Every line below between the line holding "a stitcher. -/" and the line holding "composite changed. -/", inclusive, should be repeated exactly, and all other lines omitted.
════════════════
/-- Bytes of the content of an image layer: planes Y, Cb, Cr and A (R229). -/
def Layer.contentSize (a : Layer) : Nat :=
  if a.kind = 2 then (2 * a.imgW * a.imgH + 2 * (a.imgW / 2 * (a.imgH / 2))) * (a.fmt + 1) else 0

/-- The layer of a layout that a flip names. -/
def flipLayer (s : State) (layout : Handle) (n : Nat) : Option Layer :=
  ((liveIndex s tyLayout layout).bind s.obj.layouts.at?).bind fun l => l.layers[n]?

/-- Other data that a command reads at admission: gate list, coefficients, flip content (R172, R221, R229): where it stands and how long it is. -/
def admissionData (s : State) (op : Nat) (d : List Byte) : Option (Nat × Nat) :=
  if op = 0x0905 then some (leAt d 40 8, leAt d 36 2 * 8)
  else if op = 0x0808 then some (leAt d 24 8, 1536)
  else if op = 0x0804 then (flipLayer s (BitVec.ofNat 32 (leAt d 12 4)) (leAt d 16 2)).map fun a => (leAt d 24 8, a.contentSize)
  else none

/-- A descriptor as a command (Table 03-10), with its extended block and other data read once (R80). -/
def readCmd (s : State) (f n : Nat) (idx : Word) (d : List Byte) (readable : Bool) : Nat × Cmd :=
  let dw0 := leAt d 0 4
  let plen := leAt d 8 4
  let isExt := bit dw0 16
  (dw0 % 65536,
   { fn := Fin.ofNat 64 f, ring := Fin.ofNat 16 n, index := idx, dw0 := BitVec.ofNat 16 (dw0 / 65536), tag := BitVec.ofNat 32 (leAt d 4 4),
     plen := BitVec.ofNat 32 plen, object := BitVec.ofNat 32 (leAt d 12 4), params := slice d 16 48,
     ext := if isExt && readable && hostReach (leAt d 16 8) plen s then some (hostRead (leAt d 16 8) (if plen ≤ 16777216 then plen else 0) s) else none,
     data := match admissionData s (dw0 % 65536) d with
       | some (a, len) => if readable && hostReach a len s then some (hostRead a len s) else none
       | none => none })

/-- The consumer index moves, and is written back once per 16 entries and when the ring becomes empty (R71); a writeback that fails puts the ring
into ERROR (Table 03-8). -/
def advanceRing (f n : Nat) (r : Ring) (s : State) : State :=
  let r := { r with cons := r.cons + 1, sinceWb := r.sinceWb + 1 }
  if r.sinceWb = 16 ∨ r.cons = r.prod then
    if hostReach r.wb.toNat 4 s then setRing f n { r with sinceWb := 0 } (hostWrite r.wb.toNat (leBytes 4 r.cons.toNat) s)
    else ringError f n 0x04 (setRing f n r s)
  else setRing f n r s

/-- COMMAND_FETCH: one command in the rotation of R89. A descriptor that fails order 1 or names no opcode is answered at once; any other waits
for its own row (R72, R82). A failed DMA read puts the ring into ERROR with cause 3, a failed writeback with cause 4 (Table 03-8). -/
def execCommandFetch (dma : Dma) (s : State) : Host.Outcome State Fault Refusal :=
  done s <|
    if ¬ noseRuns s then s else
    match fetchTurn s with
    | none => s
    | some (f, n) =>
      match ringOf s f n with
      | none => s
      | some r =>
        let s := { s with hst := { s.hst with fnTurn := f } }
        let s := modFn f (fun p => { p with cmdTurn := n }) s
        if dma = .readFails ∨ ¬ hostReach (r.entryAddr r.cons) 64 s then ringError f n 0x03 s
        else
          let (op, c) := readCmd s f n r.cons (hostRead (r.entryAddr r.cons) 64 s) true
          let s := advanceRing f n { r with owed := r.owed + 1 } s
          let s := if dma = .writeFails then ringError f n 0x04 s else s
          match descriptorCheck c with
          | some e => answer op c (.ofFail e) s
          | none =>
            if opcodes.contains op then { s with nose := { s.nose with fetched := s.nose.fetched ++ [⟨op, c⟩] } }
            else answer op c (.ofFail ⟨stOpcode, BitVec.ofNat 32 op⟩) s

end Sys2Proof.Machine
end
════════════════
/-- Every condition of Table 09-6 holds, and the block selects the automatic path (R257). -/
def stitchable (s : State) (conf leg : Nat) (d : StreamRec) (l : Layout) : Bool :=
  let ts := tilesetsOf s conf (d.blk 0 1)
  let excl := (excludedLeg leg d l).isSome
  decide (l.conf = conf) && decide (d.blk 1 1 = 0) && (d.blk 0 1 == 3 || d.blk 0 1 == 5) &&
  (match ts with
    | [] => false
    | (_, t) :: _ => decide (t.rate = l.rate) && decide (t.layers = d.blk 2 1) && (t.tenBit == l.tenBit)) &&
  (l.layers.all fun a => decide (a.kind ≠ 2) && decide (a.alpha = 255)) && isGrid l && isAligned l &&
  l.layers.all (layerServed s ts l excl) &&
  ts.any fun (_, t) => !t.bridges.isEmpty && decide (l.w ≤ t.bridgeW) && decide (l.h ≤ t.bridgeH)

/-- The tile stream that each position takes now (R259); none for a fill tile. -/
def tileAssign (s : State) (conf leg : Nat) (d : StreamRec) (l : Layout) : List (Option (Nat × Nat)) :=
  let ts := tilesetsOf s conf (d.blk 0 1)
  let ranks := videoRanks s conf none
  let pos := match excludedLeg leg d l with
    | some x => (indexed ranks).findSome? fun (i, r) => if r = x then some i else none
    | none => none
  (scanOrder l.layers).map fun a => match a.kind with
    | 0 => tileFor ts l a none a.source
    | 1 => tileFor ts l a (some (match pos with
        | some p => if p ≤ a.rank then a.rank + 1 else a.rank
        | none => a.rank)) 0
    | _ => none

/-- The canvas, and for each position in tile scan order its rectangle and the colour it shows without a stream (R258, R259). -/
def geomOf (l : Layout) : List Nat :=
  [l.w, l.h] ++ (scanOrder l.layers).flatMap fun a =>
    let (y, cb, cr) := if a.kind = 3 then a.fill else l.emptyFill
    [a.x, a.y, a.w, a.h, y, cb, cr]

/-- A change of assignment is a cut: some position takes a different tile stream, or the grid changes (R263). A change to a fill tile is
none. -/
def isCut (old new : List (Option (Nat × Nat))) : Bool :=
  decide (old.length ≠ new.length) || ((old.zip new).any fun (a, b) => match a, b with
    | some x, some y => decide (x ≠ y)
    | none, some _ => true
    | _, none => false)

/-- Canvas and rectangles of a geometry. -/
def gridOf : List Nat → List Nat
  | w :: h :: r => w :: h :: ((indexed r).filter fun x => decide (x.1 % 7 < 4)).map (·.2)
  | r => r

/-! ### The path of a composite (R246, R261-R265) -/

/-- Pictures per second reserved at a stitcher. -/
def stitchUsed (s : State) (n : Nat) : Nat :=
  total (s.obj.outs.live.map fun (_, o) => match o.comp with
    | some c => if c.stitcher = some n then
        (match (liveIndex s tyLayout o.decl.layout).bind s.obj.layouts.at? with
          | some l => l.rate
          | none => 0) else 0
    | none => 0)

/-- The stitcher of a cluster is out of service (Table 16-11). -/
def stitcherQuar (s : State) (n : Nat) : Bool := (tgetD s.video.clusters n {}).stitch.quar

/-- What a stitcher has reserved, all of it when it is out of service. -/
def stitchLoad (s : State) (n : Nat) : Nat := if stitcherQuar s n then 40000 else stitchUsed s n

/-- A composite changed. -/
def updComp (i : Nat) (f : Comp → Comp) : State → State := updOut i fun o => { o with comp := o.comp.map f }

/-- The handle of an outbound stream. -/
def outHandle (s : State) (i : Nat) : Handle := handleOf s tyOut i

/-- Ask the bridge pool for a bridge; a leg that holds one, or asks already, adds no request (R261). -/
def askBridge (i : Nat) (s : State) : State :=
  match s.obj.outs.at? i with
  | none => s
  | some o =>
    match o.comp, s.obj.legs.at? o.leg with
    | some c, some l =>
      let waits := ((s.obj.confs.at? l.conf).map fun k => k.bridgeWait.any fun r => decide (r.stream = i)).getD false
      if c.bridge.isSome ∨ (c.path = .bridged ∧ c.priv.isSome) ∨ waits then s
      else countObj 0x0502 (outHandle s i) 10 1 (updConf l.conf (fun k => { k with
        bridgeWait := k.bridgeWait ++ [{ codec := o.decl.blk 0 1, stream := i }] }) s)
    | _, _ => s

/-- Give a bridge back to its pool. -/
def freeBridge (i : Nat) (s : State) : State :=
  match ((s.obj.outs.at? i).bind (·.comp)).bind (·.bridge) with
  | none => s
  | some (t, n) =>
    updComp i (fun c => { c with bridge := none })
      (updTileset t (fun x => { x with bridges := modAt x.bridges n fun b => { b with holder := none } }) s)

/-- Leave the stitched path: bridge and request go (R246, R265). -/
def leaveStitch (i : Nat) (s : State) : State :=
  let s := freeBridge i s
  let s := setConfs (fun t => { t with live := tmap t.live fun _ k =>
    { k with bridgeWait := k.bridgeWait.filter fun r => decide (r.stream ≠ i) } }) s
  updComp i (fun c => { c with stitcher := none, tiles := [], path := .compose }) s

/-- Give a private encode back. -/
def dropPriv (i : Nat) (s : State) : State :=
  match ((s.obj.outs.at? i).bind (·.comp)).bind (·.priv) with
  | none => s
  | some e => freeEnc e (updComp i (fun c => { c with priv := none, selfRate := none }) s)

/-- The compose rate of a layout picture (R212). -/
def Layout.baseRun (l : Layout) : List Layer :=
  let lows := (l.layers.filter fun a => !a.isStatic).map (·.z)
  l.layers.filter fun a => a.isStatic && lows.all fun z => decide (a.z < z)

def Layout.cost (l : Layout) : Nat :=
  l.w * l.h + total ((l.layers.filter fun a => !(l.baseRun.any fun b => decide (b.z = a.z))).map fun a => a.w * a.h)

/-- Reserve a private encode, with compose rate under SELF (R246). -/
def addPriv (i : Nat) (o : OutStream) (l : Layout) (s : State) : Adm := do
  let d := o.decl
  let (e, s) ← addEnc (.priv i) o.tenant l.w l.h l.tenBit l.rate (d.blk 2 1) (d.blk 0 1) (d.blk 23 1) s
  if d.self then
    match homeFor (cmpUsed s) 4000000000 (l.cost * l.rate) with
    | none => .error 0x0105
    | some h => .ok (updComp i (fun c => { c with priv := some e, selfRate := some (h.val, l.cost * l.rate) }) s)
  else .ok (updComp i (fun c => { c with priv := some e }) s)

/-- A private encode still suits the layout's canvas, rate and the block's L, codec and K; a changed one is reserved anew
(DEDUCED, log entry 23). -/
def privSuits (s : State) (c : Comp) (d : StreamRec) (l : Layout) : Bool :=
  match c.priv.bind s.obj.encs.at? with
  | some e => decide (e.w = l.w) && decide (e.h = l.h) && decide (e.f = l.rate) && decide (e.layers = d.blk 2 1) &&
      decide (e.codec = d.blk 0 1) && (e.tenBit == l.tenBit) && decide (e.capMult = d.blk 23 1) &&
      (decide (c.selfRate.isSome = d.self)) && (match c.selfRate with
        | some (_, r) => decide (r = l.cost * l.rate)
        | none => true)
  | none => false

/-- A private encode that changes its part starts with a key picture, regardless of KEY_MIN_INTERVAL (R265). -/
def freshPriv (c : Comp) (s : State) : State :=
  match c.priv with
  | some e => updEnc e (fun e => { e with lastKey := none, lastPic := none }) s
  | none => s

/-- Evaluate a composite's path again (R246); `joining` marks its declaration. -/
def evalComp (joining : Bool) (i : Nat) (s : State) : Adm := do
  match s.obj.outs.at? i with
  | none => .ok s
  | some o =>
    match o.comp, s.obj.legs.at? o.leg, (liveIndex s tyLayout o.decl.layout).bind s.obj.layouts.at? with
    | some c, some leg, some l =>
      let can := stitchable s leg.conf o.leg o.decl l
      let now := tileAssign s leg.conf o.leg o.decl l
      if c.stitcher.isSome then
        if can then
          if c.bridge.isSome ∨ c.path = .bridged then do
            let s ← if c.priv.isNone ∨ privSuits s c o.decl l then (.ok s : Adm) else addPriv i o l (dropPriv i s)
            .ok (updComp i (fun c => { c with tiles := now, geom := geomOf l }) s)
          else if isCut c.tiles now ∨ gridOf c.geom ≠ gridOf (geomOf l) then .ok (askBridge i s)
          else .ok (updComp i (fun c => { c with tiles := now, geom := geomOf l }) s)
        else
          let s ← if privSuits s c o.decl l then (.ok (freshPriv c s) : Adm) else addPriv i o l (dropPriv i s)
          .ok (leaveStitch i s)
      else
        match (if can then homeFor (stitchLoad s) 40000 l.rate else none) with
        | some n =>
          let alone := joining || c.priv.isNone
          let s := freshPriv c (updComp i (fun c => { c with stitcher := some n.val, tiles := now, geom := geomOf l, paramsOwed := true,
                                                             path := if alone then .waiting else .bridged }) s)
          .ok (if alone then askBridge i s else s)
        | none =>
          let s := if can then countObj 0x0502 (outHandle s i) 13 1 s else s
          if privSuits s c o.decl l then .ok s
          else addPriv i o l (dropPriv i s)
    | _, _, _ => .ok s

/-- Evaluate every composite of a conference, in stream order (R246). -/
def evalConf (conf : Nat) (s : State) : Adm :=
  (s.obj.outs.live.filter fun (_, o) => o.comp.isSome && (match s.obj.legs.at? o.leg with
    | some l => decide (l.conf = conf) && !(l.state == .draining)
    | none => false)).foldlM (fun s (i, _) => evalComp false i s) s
════════════════
COMPLETED TASK:
/-- Pictures per second reserved at a stitcher. -/
def stitchUsed (s : State) (n : Nat) : Nat :=
  total (s.obj.outs.live.map fun (_, o) => match o.comp with
    | some c => if c.stitcher = some n then
        (match (liveIndex s tyLayout o.decl.layout).bind s.obj.layouts.at? with
          | some l => l.rate
          | none => 0) else 0
    | none => 0)

/-- The stitcher of a cluster is out of service (Table 16-11). -/
def stitcherQuar (s : State) (n : Nat) : Bool := (tgetD s.video.clusters n {}).stitch.quar

/-- What a stitcher has reserved, all of it when it is out of service. -/
def stitchLoad (s : State) (n : Nat) : Nat := if stitcherQuar s n then 40000 else stitchUsed s n

/-- A composite changed. -/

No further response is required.